Living diversity - but how?

How do you successfully develop a long-term strategy for a diverse and inclusive culture? The MPI for Psycholinguistics has set up a local working group to tackle this challenge

There are currently 14 local diversity groups within the Max Planck Society. One of them is the Diversity and Inclusion working group at the MPI for Psycholinguistics in Nijmegen, Holland. Initiated by Director Caroline Rowland, it began its work in January 2021. Since then, the group, consisting of 22 participants from various areas of the Institute, has been driving comprehensive cultural change – from the inside out.

Whether inclusive language on the website and publications, diversity trainings for employees or internships for people with a minority background: some of the measures from the long-term strategy that the working group developed within a year are already being implemented at the Institute. Currently, the Institute is advertising for a Diversity & Inclusion Officer to further advance the implementation of the strategy – another measure from the strategy paper.

The cooperation in the working group has already achieved a great deal – not least among the participants, who agree that they have learned a lot: about their own perspectives and those of others. Five of the members share why they are involved in the working group and what they stand for. A snapshot of the working group's views – as diverse as they are inspiring.

Caroline Rowland, Director

Everyone should have the chance to reach their full potential. But the reality is that there are barriers in society, and in science, which mean that some people can’t. One of my roles as a Max Planck Director is to remove as many of those barriers as possible, and this is why I, together with colleagues Karin and Anique, took the opportunity to initiate a D&I strategy here at the Institute. But importantly our role isn’t to lead, it’s to facilitate so that the ideas of our working group can be heard, supported and implemented. And it’s the diversity of voices in our working group, and in the Institute as a whole, that makes me really optimistic that we might actually reach our goal; to have a much more diverse Institute in ten years’ time, where everyone feels safe, secure and valued in their work. Given the supportive way that everyone has responded to the initiative, I think we’ll make it!

Maggie Wong, Deputy Equality Officer

One of the topics of our D&I working group is developing and implementing measures that make our Institute more diverse and inclusive for people of all genders. Gender equality is part of diversity and there’s therefore a natural interaction between the two. Our Institute has its specific gender equality plan, which is complementary to our diversity and inclusion strategy paper that also includes a specific part about gender equality. As a gender equality officer – in my first year – I focus on improving the hiring process of new members of academic and non-academic staff. We’d like to implement, for example, a checklist to make sure that gender equality is considered from day one of the hiring process.

Julia von der Fuhr, Communications Officer

The communication strategy is an essential part of our D&I strategy. We’ve started our activities by raising internal awareness within the Institute: we intend to use inclusive language, try to facilitate dialogue, and we inform people with our newsletter what we're up to. We also did a special newsletter on diversity day with lots of book suggestions, events and training exercises. We developed a logo, and we’re evaluating if we reach the goals we set. By making sure that everyone knows what we're doing and wants to get involved as well, the awareness within our Institute grows and this will translate to the outside as well.

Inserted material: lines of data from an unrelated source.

def Rv.op (i : Rv) : Nat := bits i.w 6 0
def Rv.rd (i : Rv) : Nat := bits i.w 11 7
def Rv.f3 (i : Rv) : Nat := bits i.w 14 12
def Rv.rs1 (i : Rv) : Nat := bits i.w 19 15
def Rv.rs2 (i : Rv) : Nat := bits i.w 24 20
def Rv.f7 (i : Rv) : Nat := bits i.w 31 25
/-- The immediates of the I, S, B, U and J formats. -/
def Rv.immI (i : Rv) : Int := sext (bits i.w 31 20) 12
def Rv.immS (i : Rv) : Int := sext (bits i.w 31 25 * 32 + bits i.w 11 7) 12
def Rv.immB (i : Rv) : Int := sext (bits i.w 31 31 * 4096 + bits i.w 7 7 * 2048 + bits i.w 30 25 * 32 + bits i.w 11 8 * 2) 13
def Rv.immU (i : Rv) : Int := sext (bits i.w 31 12 * 4096) 32
def Rv.immJ (i : Rv) : Int := sext (bits i.w 31 31 * 2 ^ 20 + bits i.w 19 12 * 4096 + bits i.w 20 20 * 2048 + bits i.w 30 21 * 2) 21
/-- Register values. -/
def Rv.x1 (i : Rv) (s : State) : Word := agX (agentAt s i.k) i.rs1
def Rv.x2 (i : Rv) (s : State) : Word := agX (agentAt s i.k) i.rs2
/-- The address of a load or store. -/
def Rv.ea (i : Rv) (s : State) (imm : Int) : Nat := (i.x1 s + wordI imm).toNat

/-- The instruction is done: rd is written, the pc moves on. -/
def Rv.done (i : Rv) (s : State) (w : Word) : State := modAgent s i.k fun a => retire (setAgX a i.rd w) i.len
/-- The instruction is done and writes no register. -/
def Rv.next (i : Rv) (s : State) : State := modAgent s i.k fun a => retire a i.len
/-- The instruction is done: rd receives the address after it, and the pc goes to a target. -/
def Rv.jump (i : Rv) (s : State) (rd : Nat) (t : Word) : State :=
  modAgent s i.k fun a => { retire (setAgX a rd (a.pc + word i.len)) i.len with pc := t }
/-- Illegal instruction, or another cause, with the word. -/
def Rv.bad (i : Rv) (s : State) (cause : Nat) : State := coreTrap s i.k { cause := cause, tval := i.raw }
def Rv.illegal (i : Rv) (s : State) : State := i.bad s 2
/-- A result, if the encoding has one. -/
def Rv.result (i : Rv) (s : State) (r : Option Word) : State :=
  match r with
  | some w => i.done s w
  | none => i.illegal s
/-- A word of 32 bits sign-extended. -/
def sw32 (n : Nat) : Word := wordI (sext n 32)

/-! ## Arithmetic -/

/-- A bit count: leading zeros, trailing zeros, ones, of n bits. -/
def leadZ (v : Nat) : Nat → Nat
  | 0 => 0
  | n + 1 => if bit v n then 0 else leadZ v n + 1
def trailZ (v : Nat) : Nat → Nat
  | 0 => 0
  | n + 1 => if v % 2 = 1 then 0 else trailZ (v / 2) n + 1
def ones (v : Nat) : Nat → Nat
  | 0 => 0
  | n + 1 => v % 2 + ones (v / 2) n
/-- A rotation to the right of w bits. -/
def rotr (w v n : Nat) : Nat := let k := n % w; v % 2 ^ w / 2 ^ k + v % 2 ^ k * 2 ^ (w - k)
/-- Division and remainder of w bits as RISC-V gives them, by 0 and on overflow included. -/
def rvDivS (w a b : Nat) : Nat := if b % 2 ^ w = 0 then 2 ^ w - 1 else truncI (Int.tdiv (sext a w) (sext b w)) w
def rvDivU (w a b : Nat) : Nat := if b % 2 ^ w = 0 then 2 ^ w - 1 else a % 2 ^ w / (b % 2 ^ w)
def rvRemS (w a b : Nat) : Nat := if b % 2 ^ w = 0 then a % 2 ^ w else truncI (Int.tmod (sext a w) (sext b w)) w
def rvRemU (w a b : Nat) : Nat := if b % 2 ^ w = 0 then a % 2 ^ w else a % 2 ^ w % (b % 2 ^ w)
/-- The bytes of a dword, each put through a function, the lowest first. -/
def mapBytes (f : Nat → Nat) (v : Nat) : Nat := leNat ((leBytes 8 v).map fun b => BitVec.ofNat 8 (f b.toNat))

/-- OP: the result of two registers. -/
def rvOp (f7 f3 : Nat) (x y : Word) : Option Word :=
  let a := x.toNat
  let b := y.toNat
  let sh := b % 64
  match f7, f3 with
  | 0x00, 0 => some (x + y)
  | 0x00, 1 => some (x <<< sh)
  | 0x00, 2 => some (if sext a 64 < sext b 64 then 1 else 0)
  | 0x00, 3 => some (if a < b then 1 else 0)
  | 0x00, 4 => some (x ^^^ y)
  | 0x00, 5 => some (x >>> sh)
  | 0x00, 6 => some (x ||| y)
  | 0x00, 7 => some (x &&& y)
  | 0x20, 0 => some (x - y)
  | 0x20, 4 => some (x ^^^ ~~~y)
  | 0x20, 5 => some (x.sshiftRight sh)
  | 0x20, 6 => some (x ||| ~~~y)
  | 0x20, 7 => some (x &&& ~~~y)
  | 0x01, 0 => some (x * y)
  | 0x01, 1 => some (wordI (sext a 64 * sext b 64 / 2 ^ 64))
  | 0x01, 2 => some (wordI (sext a 64 * b / 2 ^ 64))
  | 0x01, 3 => some (word (a * b / 2 ^ 64))
  | 0x01, 4 => some (word (rvDivS 64 a b))
  | 0x01, 5 => some (word (rvDivU 64 a b))
  | 0x01, 6 => some (word (rvRemS 64 a b))
  | 0x01, 7 => some (word (rvRemU 64 a b))
  | 0x10, 2 => some ((x <<< 1) + y)
  | 0x10, 4 => some ((x <<< 2) + y)
  | 0x10, 6 => some ((x <<< 3) + y)
  | 0x05, 4 => some (if sext b 64 < sext a 64 then y else x)
  | 0x05, 5 => some (if b < a then y else x)
  | 0x05, 6 => some (if sext a 64 < sext b 64 then y else x)
  | 0x05, 7 => some (if a < b then y else x)
  | 0x30, 1 => some (word (rotr 64 a (64 - sh)))
  | 0x30, 5 => some (word (rotr 64 a sh))
  | 0x24, 1 => some (x &&& ~~~((1 : Word) <<< sh))
  | 0x24, 5 => some ((x >>> sh) &&& 1)
  | 0x34, 1 => some (x ^^^ ((1 : Word) <<< sh))
  | 0x14, 1 => some (x ||| ((1 : Word) <<< sh))
  | 0x07, 5 => some (if y = 0 then 0 else x)
  | 0x07, 7 => some (if y = 0 then x else 0)
  | _, _ => none

/-- OP-32: the result of two registers. -/
def rvOp32 (f7 f3 : Nat) (x y : Word) : Option Word :=
  let a := x.toNat % 2 ^ 32
  let b := y.toNat % 2 ^ 32
  let sh := b % 32
  match f7, f3 with
  | 0x00, 0 => some (sw32 (a + b))
  | 0x00, 1 => some (sw32 (a * 2 ^ sh))
  | 0x00, 5 => some (sw32 (a / 2 ^ sh))
  | 0x20, 0 => some (sw32 (a + 2 ^ 32 - b))
  | 0x20, 5 => some (wordI (sext a 32 / 2 ^ sh))
  | 0x01, 0 => some (sw32 (a * b))
  | 0x01, 4 => some (sw32 (rvDivS 32 a b))
  | 0x01, 5 => some (sw32 (rvDivU 32 a b))
  | 0x01, 6 => some (sw32 (rvRemS 32 a b))
  | 0x01, 7 => some (sw32 (rvRemU 32 a b))
  | 0x04, 0 => some (word a + y)
  | 0x04, 4 => if y = 0 then some (x &&& 0xFFFF) else none
  | 0x10, 2 => some (word (2 * a) + y)
  | 0x10, 4 => some (word (4 * a) + y)
  | 0x10, 6 => some (word (8 * a) + y)
  | 0x30, 1 => some (sw32 (rotr 32 a (32 - sh)))
  | 0x30, 5 => some (sw32 (rotr 32 a sh))
  | _, _ => none

/-- OP-IMM: the result of a register and an immediate of 12 bits, given with its unsigned value. -/
def rvOpImm (f3 u : Nat) (imm : Int) (x : Word) : Option Word :=
  let f6 := u / 64
  let sh := u % 64
  match f3 with
  | 1 =>
    if f6 = 0 then some (x <<< sh)
    else if f6 = 0x12 then some (x &&& ~~~((1 : Word) <<< sh))
    else if f6 = 0x1A then some (x ^^^ ((1 : Word) <<< sh))
    else if f6 = 0x0A then some (x ||| ((1 : Word) <<< sh))
    else if u = 0x600 then some (word (leadZ x.toNat 64))
    else if u = 0x601 then some (word (trailZ x.toNat 64))
    else if u = 0x602 then some (word (ones x.toNat 64))
    else if u = 0x604 then some (wordI (sext x.toNat 8))
    else if u = 0x605 then some (wordI (sext x.toNat 16)) else none
  | 5 =>
    if f6 = 0 then some (x >>> sh)
    else if f6 = 0x10 then some (x.sshiftRight sh)
    else if f6 = 0x18 then some (word (rotr 64 x.toNat sh))
    else if f6 = 0x12 then some ((x >>> sh) &&& 1)
    else if u = 0x287 then some (word (mapBytes (fun b => if b = 0 then 0 else 255) x.toNat))
    else if u = 0x6B8 then some (word (leNat (leBytes 8 x.toNat).reverse)) else none
  | _ => rvOp 0 f3 x (wordI imm)

/-- OP-IMM-32. -/
def rvOpImm32 (f3 u : Nat) (imm : Int) (x : Word) : Option Word :=
  let a := x.toNat % 2 ^ 32
  let sh := u % 32
  match f3 with
  | 0 => some (sw32 (x + wordI imm).toNat)
  | 1 =>
    if u / 32 = 0 then some (sw32 (a * 2 ^ sh))
    else if u / 64 = 2 then some (word (a * 2 ^ (u % 64)))
    else if u = 0x600 then some (word (leadZ a 32))
    else if u = 0x601 then some (word (trailZ a 32))
    else if u = 0x602 then some (word (ones a 32)) else none
  | 5 =>
    if u / 32 = 0 then some (sw32 (a / 2 ^ sh))
    else if u / 32 = 0x20 then some (wordI (sext a 32 / 2 ^ sh))
    else if u / 32 = 0x30 then some (sw32 (rotr 32 a sh)) else none
  | _ => none

/-- BRANCH: whether it is taken. -/
def rvTaken (f3 a b : Nat) : Option Bool :=
  match f3 with
  | 0 => some (a == b) | 1 => some (a != b)
  | 4 => some (decide (sext a 64 < sext b 64)) | 5 => some (decide (sext b 64 ≤ sext a 64))
  | 6 => some (decide (a < b)) | 7 => some (decide (b ≤ a))
  | _ => none
def rvBranch (i : Rv) (s : State) : State :=
  match rvTaken i.f3 (i.x1 s).toNat (i.x2 s).toNat with
  | some true => i.jump s 0 ((agentAt s i.k).pc + wordI i.immB)
  | some false => i.next s
  | none => i.illegal s

/-! ## Memory -/

/-- A value of n bytes as a register receives it: sign-extended or not. -/
def loadValue (n : Nat) (signed : Bool) (v : Nat) : Word := if signed then wordI (sext v (8 * n)) else word v
/-- LOAD. -/
def rvLoad (i : Rv) (s : State) : State :=
  if i.f3 = 7 then i.illegal s
  else coreLoad s i.k (i.ea s i.immI) (2 ^ (i.f3 % 4)) fun s v => i.done s (loadValue (2 ^ (i.f3 % 4)) (i.f3 < 4) v)
/-- STORE. -/
def rvStore (i : Rv) (s : State) : State :=
  if 4 ≤ i.f3 then i.illegal s else coreSave s i.k (i.ea s i.immS) (2 ^ i.f3) (i.x2 s).toNat i.next

/-- The operation of an AMO by funct5. -/
def amoOf (f5 : Nat) : Option AmoOp :=
  match f5 with
  | 0x00 => some .add | 0x01 => some .swap | 0x04 => some .xor | 0x08 => some .or | 0x0C => some .and
  | 0x10 => some .minS | 0x14 => some .maxS | 0x18 => some .minZ | 0x1C => some .maxZ
  | _ => none
/-- AMO: LR, SC and the atomic operations on 4 or 8 bytes, with R203's annotations. -/
def rvAmo (i : Rv) (s : State) : State :=
  let f5 := i.f7 / 4
  let n := 2 ^ i.f3
  let va := (i.x1 s).toNat
  let y := (i.x2 s).toNat % 2 ^ (8 * n)
  let told (s : State) : State := agentAnnounce s i.k (bit i.w 26) (bit i.w 25)
  if i.f3 ≠ 2 ∧ i.f3 ≠ 3 then i.illegal s
  else if bit i.w 26 && bit i.w 25 && coreHeld s i.k then s
  else if f5 = 2 then (if i.rs2 ≠ 0 then i.illegal s else coreLr s i.k va n fun s v => told (i.done s (loadValue n true v)))
  else if f5 = 3 then coreSc s i.k va n y fun s v => told (i.done s (word v))
  else
    match amoOf f5 with
    | some op => coreAmo s i.k va n op y 0 fun s v => told (i.done s (loadValue n true v))
    | none => i.illegal s
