/-- R168, R184, R203, R204, R327, R350, R373: the agent, order and scope of an event by what makes it. -/
def madeOk (x : Exec) (e : Event) : Bool :=
  match e.made with
  | .op _ => !e.engine && ((x.slotOp e).map fun o => !o.null && (!o.failed || e.isWrite) && opMakes o.word e).getD false
  | .sync k peer _ => e.order == (if e.isWrite then .rel else .acq) && (e.kind == .write || e.kind == .read) && syncOpOk x k e &&
      e.touched.all (fun l => decide (2 ^ 65 ≤ l ∧ l < 2 ^ 66)) &&
      (k == .delivery || k == .token || e.scope == k.scope e.agent peer .tile) &&
      (!e.engine || !(k == .delivery || k == .token) || e.scope == x.completes e)
  | .engine => e.order == .rlx && e.scope == .tile &&
      ((x.command e).map fun c => c.queue == e.agent && (e.kind == .read || e.kind == .write || (e.kind == .rmw && c.copies && e.barrier))).getD false
  | .fetch => e.kind == .fetch && !e.engine && match e.agent with | .ctx _ _ => true | _ => false
  | .walk _ => e.kind == .read && e.order == .acq && e.scope == .dev
  | .rv form h xf => e.isAccess && (e.order, e.scope) == rvAccess form h xf && h == farthest (e.agent.dev.getD 0) e.touched && match e.agent with | .agentCore _ _ => true | _ => false
  | .rvFence f xf => e.kind == .fence && e.order == rvFence f xf && e.scope == xf && match e.agent with | .agentCore _ _ => true | _ => false
  | .host => e.agent == .host && e.isAccess && e.order == .rlx && e.scope == .sys
  | .chuck => e.kind == .write && e.order == .rlx && e.scope == .dev && match e.agent with | .chuck _ => true | _ => false
  | .publish => e.kind == .cpub && e.scope == .sys && match e.agent with | .headstock _ => true | _ => false
  | .record => e.kind == .write && e.order == .rel && e.scope == .sys && match e.agent with | .headstock _ => true | _ => false

/-- R228, R229: whether an acquire of a copy channel's bytes is what an `mfc` of its `WPn` returned: the release's command by its count,
and the address below which its bytes are acquired. -/
def deliveryTold (x : Exec) (a w : Event) (below : Nat) : Bool :=
  match x.command w, a.agent with
  | some c, .ctx d n =>
    (match c.queue with
     | .queue d' t q =>
       d == d' && t == n / 128 && decide (3 ≤ q) && (q - 3) / 8 == n / 16 % 8 &&
       ((x.bundle a.agent a.issue).map fun b => b.ops.any fun o =>
         !o.null && (opField o.word).toNat == 0x2F && bits (RRI.unpack o.word).imm.toNat 11 0 == 0x028 + (q - 3) % 8 &&
         o.res == some ((c.place % 127 + 1) * 2 ^ 57 + below)).getD false
     | _ => false)
  | _, _ => false
/-- R184: an acquire of a pair takes its value from a release of a pair of that kind, at the release's scope, by the agent that it
names; of a pair whose scope is the narrowest of both ends, the release names the acquirer too. -/
def syncJoined (x : Exec) : Bool :=
  x.idx.all fun a => match a.1.made with
    | .sync k peer below => !a.1.isRead || a.1.reads.all fun l => match x.src a.2 l with
        | some w => (x.events[w]?).any fun e => e.scope == a.1.scope && e.agent == peer && match e.made with
            | .sync k' peer' below' => k' == k && (!k.paired || peer' == a.1.agent) &&
                (k != .delivery || (below' == below && deliveryTold x a.1 e below))
            | _ => false
        | none => false
    | _ => true

/-- R168: the opcodes whose operation, when it has passed, has made an access or is a fence. -/
def alwaysMakes (op : Nat) : Bool :=
  isLoadOp op || isStoreOp op || isAmoOp op ||
  [0xC5, 0xC6, 0xC7, 0xB7, 0xB8, 0xB9, 0xCE, 0xEE, 0xD8, 0xD9, 0xE9, 0x95, 0x98].contains op
/-- R168, R171, R184: every memory operation that a context's bundle performed, and that did not fail, has its event, and so has every
side of a pair that it is; a `tok.wait` acquires the completions that it waited for. -/
def opsMade (x : Exec) : Bool :=
  x.threads.all fun t => t.2.all fun h => match h with
    | .land _ _ => true
    | .issue b => b.ops.all fun o =>
        let op := (opField o.word).toNat
        let mine (p : Event → Bool) : Bool := x.events.any fun e => e.agent == t.1 && e.issue == b.issue && p e
        o.null || o.failed ||
          ((!alwaysMakes op || mine fun e => e.made == .op o.slot) &&
           (Sync.sides op o.res).all (fun d => mine fun e => e.isWrite == d.1 && match e.made with | .sync k _ _ => d.2.contains k | _ => false) &&
           (op != 0xC8 || (toksOf (ENGF.unpack o.word)).cons == [] ||
             mine fun e => e.isRead && match e.made with | .sync .token _ _ => true | _ => false))
/-- R189: a command's destination lies as far as the farthest byte that it writes. -/
def destsOk (x : Exec) : Bool :=
  x.cmds.zipIdx.all fun c => c.1.dest == farthest (c.1.queue.dev.getD 0)
    (x.events.flatMap fun e => if e.made == .engine && e.cmd == some c.2 && e.isWrite then e.touched else [])

/-- R168, R196: the events are those of the chapter. -/
def proper (x : Exec) : Bool := (x.events.all fun e => madeOk x e && bytesOk e) && syncJoined x && opsMade x && destsOk x

/-- R175: coherence of every byte. Fetches are outside program order (R195); of a publish bit only its settings are in it. -/
def coherent (x : Exec) : Bool :=
  (x.co.map (·.1) ++ x.rf.map (·.2.1)).eraseDups.all fun l =>
    let one : Exec := { x with co := x.co.filter fun e => e.1 == l, rf := x.rf.filter fun e => e.2.1 == l }
    acyclic x.nodes
      ((x.pairs fun a b => if po a.1 b.1 && plainEvent a.1 && plainEvent b.1 && a.1.locs.contains l && b.1.locs.contains l &&
          (!isPubLoc l || a.1.kind == .cpub || b.1.kind == .cpub) then [(a.2, b.2)] else []).flatMap both ++
        x.joins ++ one.rfEdges ++ one.coEdges ++ one.frEdges)

/-- R176: whether an RMW is atomic against a write. -/
def atomicAgainst (m w : Event) : Bool := scopeContains m.scope m.agent w.agent && scopeContains w.scope w.agent m.agent
/-- R176: no write that an RMW is atomic against lies in co between the write it read and its own. -/
def atomicity (x : Exec) : Bool :=
  x.idx.all fun m => m.1.kind != .rmw || m.1.reads.all fun l =>
    ((x.coOf l).drop (x.coPos l (x.src m.2 l)) |>.takeWhile (· != m.2)).all fun w =>
      match x.events[w]? with
      | some ew => !atomicAgainst m.1 ew
      | none => true

/-- R177: every instance's edges are acyclic; the instances of the execution's agents are all that matter. -/
def instances (x : Exec) : List Inst :=
  ((x.events.map (·.agent)).eraseDups).flatMap fun a => [.core, .tile, .die, .dev, .dom, .sys].map fun s => ⟨s, a⟩
def ordered (x : Exec) : Bool := (instances x).all fun i => acyclic x.nodes (instEdges x i)

/-- R172, R178: rf with the dependences is acyclic. -/
def noThinAir (x : Exec) : Bool :=
  acyclic x.nodes
    (x.rfEdges ++ x.joins ++
      (x.idx.flatMap fun b => (x.deps b).all.map fun a => (a, b.2)).flatMap both)

/-- A list in pieces of n. -/
def pieces (n : Nat) (l : List Nat) : List (List Nat) := (List.range (l.length / n)).map fun k => (l.drop (k * n)).take n
/-- R169: the groups of bytes of an event that are single-copy atomic: an atomic as a whole; each aligned element of a vector access; a
naturally aligned scalar access of 1, 2, 4 or 8 bytes; each byte of any other access. -/
def Exec.atoms (x : Exec) (e : Event) : List (List Nat) :=
  let bs := e.touched.eraseDups
  let n := bs.length
  let word := ((x.slotOp e).map (·.word)).getD 0
  let op := (opField word).toNat
  let ew := if op = 0xAB ∨ op = 0xAC then 4 else 2
  if e.engine then bs.map fun l => [l]
  else if e.kind == .rmw || isAmoOp op then [bs]
  else if isVecMem op then (if bs.headD 0 % ew = 0 then pieces ew bs else bs.map fun l => [l])
  else if [1, 2, 4, 8].contains n && bs.headD 0 % n == 0 && !isKvOp op then [bs]
  else bs.map fun l => [l]

/-- R169: an atomic group of a read that takes one byte from another agent's write takes no byte, that the write's own
atomic group covers, from before it. -/
def singleCopy (x : Exec) : Bool :=
  x.idx.all fun r => (x.atoms r.1).all fun g => g.all fun l =>
    match x.src r.2 l with
    | none => true
    | some w =>
      match x.events[w]? with
      | none => true
      | some ew => ew.agent == r.1.agent || (x.atoms ew).all fun h => !h.contains l || (h.filter g.contains).all fun k =>
          decide (x.coPos k (some w) ≤ x.coPos k (x.src r.2 k)) || !r.1.reads.contains k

Anique Heukens, HR Advisor

For me, it was extremely valuable that as a first step we did not approach this as an "HR only" topic, but that we gave everyone at the Institute the opportunity to get involved and to join the working group. Thus, we could approach diversity and inclusion from as many perspectives as possible. Working together with such a diverse, big group of people, really broadened my mind. I believe a real culture change only works if it comes from inside – doing it all together! We're currently busy implementing the first measures of our D&I strategy: we have added to all our job adverts a note saying that we encourage people from underrepresented groups to apply, we'll be setting up a "buddy" system, and starting internships for minority groups in the near future.

Ryan Law, Research project coordinator

A key driver for my career is to help others realize their ambitions and their aspirations in science. I grew up in Malaysian Borneo. My grandparents weren't very privileged. I had the opportunity to pursue a career in science. I feel like I've always been lucky to be able to get into academia. Yet, I believe that you shouldn't have to be lucky to be able to do the things that drive and inspire you. An often-overlooked aspect in building capacity in the workplace is the sense of belonging. This requires everyone, including researchers like myself, to work to build an environment in which everyone feels belonging. I joined the D&I working group to bring my personal perspective from a multicultural background. By making my voice heard I hope that I can contribute to changing the culture of our Institute. For me personally, being able to bring my perspective, and to feel like I can do something about it, has already shaped my outlook on academia.